31.Bölüm

8.1K 375 212
                                    

Merhaba...

Bölüme geçmeden önce oy vermeyi unutmayın olur mu güzellerim. Size söz verdiğim gibi sınır geçtiği gibi bölümler geliyor. Fakat okunmalara göre oylar çok az. Ben elimden geleni yapıp uzun bir bölüm yazmaya çalışıyorum sizler için. Siz de lütfen oylarınızı ve yorumlarınızı eksik etmeyin. Yorumlar da bol bol kitap için tartışabiliriz, sevdiğiniz sevmediğiniz şeyleri kitap için.

Sınır: 230 oy 200 yorum.

Keyifli okumalar güzellerim...

Yazar anlatımı.

İlk zelzele kalbinde başlamıştı, yer titriyor göğsü sıkışıyordu. Enkazların tam ortasında kalmış gibi hissediyordu. Sanki bir adım atsa bütün binalar yıkılacak o altında kalacaktı. Çaresizlik neydi daha yeni öğreniyordu Aymira. Kulaklıklarında büyük bir uğultu vardı. Sesler duyuyordu, ama gözleri görmüyordu. Gözleri yalnızca bir tek noktaya odaklanmıştı. O noktada sevdiği adamın yüzü vardı. Giderken ona sarılmıştı sıkı sıkı. Ulaş, sevgilisi onu gözlerinden öpmüştü. Tam kirpiklerinden.

Ama gözlerinden öpmek ayrılık getirir derlerdi.

Aymira abim yaralandı.

Abim yaralandı.

Ve korktuğu oldu. Zelzele şiddetini arttırdı. Bir çığlık koyverdi dudaklarının arasından. Yere çöktü. Elleri acımasızca dizlerini döverken büyük bir girdapın içindeydi. Etraf toz içindeydi, patlamalar yaşanıyordu zihninde. Dili tutuldu, tek kelime edemedi. Canı yanıyordu daha önce hiç yanmadığı gibi. Hayır bu acı daha önce hiç yaşamadığı bir şeydi. Ne ara bu kadar güçlü olmuştu da sınavı bu kadar büyüktü? İsyana girer miydi bu yaptığı? Can Allah'ın canıydı, onlara emanetti. Belki de şimdi emanetini geri alacaktı... Aymira bir an aklını yitirdiğini düşündü. Ama o Ulaş olmadan yapamazdı ki.

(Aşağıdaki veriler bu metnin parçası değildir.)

-- ==== Sys2Proof/Tests/Slice0.lean ====
section
/-!
SUPPORT. Tests. A theorem `test_<part>` gives, for every clause of a part of the obligations that has hypotheses, a state and operands that meet
all of them together. The others are small checks of the model against worked examples and tables of the spec.
-/
namespace Sys2Proof.Tests
set_option Elab.async false
open Sys2Proof Sys2Proof.Machine

/-! ## States for the tests -/

def d0 : Dev := Dev.reset
def putBytes (d : Dev) (a : Nat) (l : List Nat) : Dev := d.wrHbm a l
def runA : Run :=
  { part := 0, ctx := 0, ordo := false, frame := 0, task := 0, cmdIdx := 0, place := 0, pcMask := 0, engMask := 1, modId := 1, entry := 0, argAddr := 0,
    safety := false, phase := .cand, dispatched := false, members := [], prep := [], prepAt := none, xfers := [], keep := [], wrote := [], attn := none, args := [], snap := [], maps := [],
    pins := [], pages := [], pieces := [], signals := [], indexRange := false, scrFail := false, scrUnits := [], runPhys := [],
    recs := [], agree12 := none, troyFailed := false, qmRerun := false, rerun := false, octave := false, guarded := false,
    slicePre := false, src := .scratch, remotes := [], status := 0, endKill := none, dispatchedAt := 0, excluded := 0, exFrom := none,
    chargeFrom := none, freq := 0, undo := [], banked := 0 }
def dRun (r : Run) : Dev := { d0 with runs := [(3, r)], nextRun := 4 }
def setUp : List Nat := leBytes 8 0x100000 ++ leBytes 8 0x200000 ++ [4, 4, 3, 2, 10, 0] ++ List.replicate 42 0
def ctxR : Ctx := ctxOf setUp 0
def dCtx (c : Ctx) : Dev := { d0 with ctxs := [(5, c)], turns := [5] }
def rngA : Nat × Nat := (0, 0xC00000000)
/-- A context 5 of partition 0 with one command at the head of its ring. -/
def dHead (b : List Nat) (st : CmdSt) : Dev := dCtx { ctxR with cmds := [⟨0, b, st, rngA⟩], fetch := 1, tail := 1 }
def desc (l : List Nat) : List Nat := padTo 64 l
/-- A module of the absolute form with one entry of one engine. -/
def mdOf (code : List Nat) (ops : List TDesc) : Module :=
  { part := 0, handle := false, entries := [⟨0, code.length, 1, false, 0, 4, false, 0, 0, 0⟩], code := code, operands := ops, prep := [], rate0 := 0,
    rate1 := 0, nativeAddr := 0x1000000, nativeSize := 0x20000, digest := [], signed := false, slot := 0, unloading := false }
/-- Module 1 is loaded, and command 3 is `r`, of context 5. -/
def dMod (code : List Nat) (ops : List TDesc) (r : Run) : Dev :=
  { dCtx ctxR with runs := [(3, { r with ctx := 5 })], nextRun := 4, mods := [(1, mdOf code ops)] }
/-- An instruction word: class, operation, and other fields by lowest bit. -/
def wd (cls op : Nat) (fs : List (Nat × Nat)) : Nat := fs.foldl (fun w f => w + f.2 * 2 ^ f.1) (cls + 16 * op)
def mem0 : Member := mkMember 0 (engUnit 0 0) 0
def rEx : Run := { runA with ctx := 5, phase := .run 1, dispatched := true, members := [mem0], args := [7, 8, 9, 10] }
/-- Member 0 of command 3 has the first word of `code` to issue. -/
def dEx (code : List Nat) (f : Run → Run) : Dev := dMod code [] (f rEx)
def gang (f : Member → Member) (s : Stall) : Run → Run := fun r => { r with members := [f mem0, { mkMember 1 (engUnit 0 1) 0 with stall := s }] }
def curOf (d : Dev) (g : Nat) : Cur := (d.cur 3 g).getD ⟨runA, mem0, ⟨0, 0, []⟩, []⟩
def same {α : Type} (x : α) : α := x
/-- The word at index 0 heads queue `q` of member 0 of command 3, not started. -/
def dQ (d : Dev) (q : Nat) : Dev := d.modMember 3 0 (fun m => { m with pc := 1, issued := 1, queues := m.queues.mapIdx (fun i x => if i = q then
  [{ ord := 0, at_ := 0, idx := 0, iters := m.iters, loops := m.loops, counts := m.counts, started := none, ac := some 5, done := 0, since := 0,
     reads := [], write := none, touched := [], chk := [] }] else x) })
/-- The instruction at the head of queue `q`, as it issued. -/
def headOf (d : Dev) (q : Nat) : Cur :=
  ((d.queueHead 3 0 q).bind (fun x => d.issued x.1 x.2.1 x.2.2)).getD ⟨runA, mem0, ⟨0, 0, []⟩, []⟩
theorem mayBegin_of {d : Dev} {id g q : Nat} {c : Cur}
    (h : (d.queueHead id g q).any (fun x => decide (x.1 = c.r ∧ x.2.1.mayStart q = true ∧ (q = qAttend → c.r.attendTurn g x.2.2 = true) ∧
      d.issued c.r x.2.1 x.2.2 = some c)) = true) : MayBegin d id g q c := by
  rw [Option.any_eq_true] at h
  obtain ⟨⟨r, m, l⟩, h0, h1⟩ := h
  obtain ⟨h1, h2, h3, h4⟩ := of_decide_eq_true h1
  exact ⟨m, l, by rw [h0, ← h1], h2, h3, h4⟩
def longA : LongIns := ⟨0, 0, 0, [0, 0, 0, 0], [], [0, 0, 0, 0], none, some 60, 0, 0, [], none, [], []⟩
def inQ (l : List LongIns) : Run → Run := fun r => { r with members := [{ mem0 with queues := [l, [], [], []], issued := 9 }] }
def dLong (l : List LongIns) : Dev := dEx [wd 8 1 []] (inQ l)
def extA (lo hi : Nat) : Extent := ⟨false, lo, hi⟩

Olmazdı, olmasındı.

Onsuz yapmam deme, seni onsuz da yaşatırım.

O hiç büyük konuşmak istememişti ki. Onun yüzünden miydi? Hayır, hayır olmamalıydı.

Kendini o zaman hiç affetmezdi ki Aymira.

Yukarıdaki çığlık seslerini duyan ev ahalisi panikle yukarı doğru koşarak çıktı. Babasının annesinin yüreği ağzına gelmişti. Birine bir şey mi olmuştu, bu çığlıklar normal değildi. Kemal bey kapıya geldiğinde biricik kızını yere çökmüş dizlerine vururken gördü. Dizlerinin bağı çözüldü, zorlukla attı kendini kızının yanına.

" Aymira, güzel kızım ne oldu? Birine bir şey mi oldu?" diye sordu panikle. Kızı o kadar acımasızca kendine vuruyordu ki, içi cız etti. Düşmanına vurur gibi hırslıydı kendine. Ellerini tuttu sımsıkı, engellemek istedi ama koskoca adamın küçük kızına gücü yetmedi. Onu durduramadı.

Annesi bir yandan ağlıyor, teyzesi onu sakinleştirmeye çalışırken Zeynep hiçbir şey anlamadan görmeden sadece hissetmeye çalışıyordu genç kız.

" Baba!" dedi Aymira hıçkırarak, yaşlı gözlerle babasına baktı. " Baba Ulaş," devamını getiremeden babasına sarıldı. Kemal bey sarsıldı, şehit mi olmuştu? Gencecik delikanlı, kızının sevdiği adamdı. Kızının acısıyla kahroldu. Kızının saçlarını sevdi. Evinin küçük kızı kollarında hıçkıra hıçkıra ağlıyordu. Elinden hiçbir şey gelmiyordu.

Asmin koşarak kardeşinin yanına geldi. Her şeyden haberi vardı. Merve onu da aramıştı. Şu an küslük olmazdı, zaten darılmamıştı kız kardeşine. Şimdi herkes bu kadar perişan iken onun onları kaldırması sakinleştirmesi lazımdı.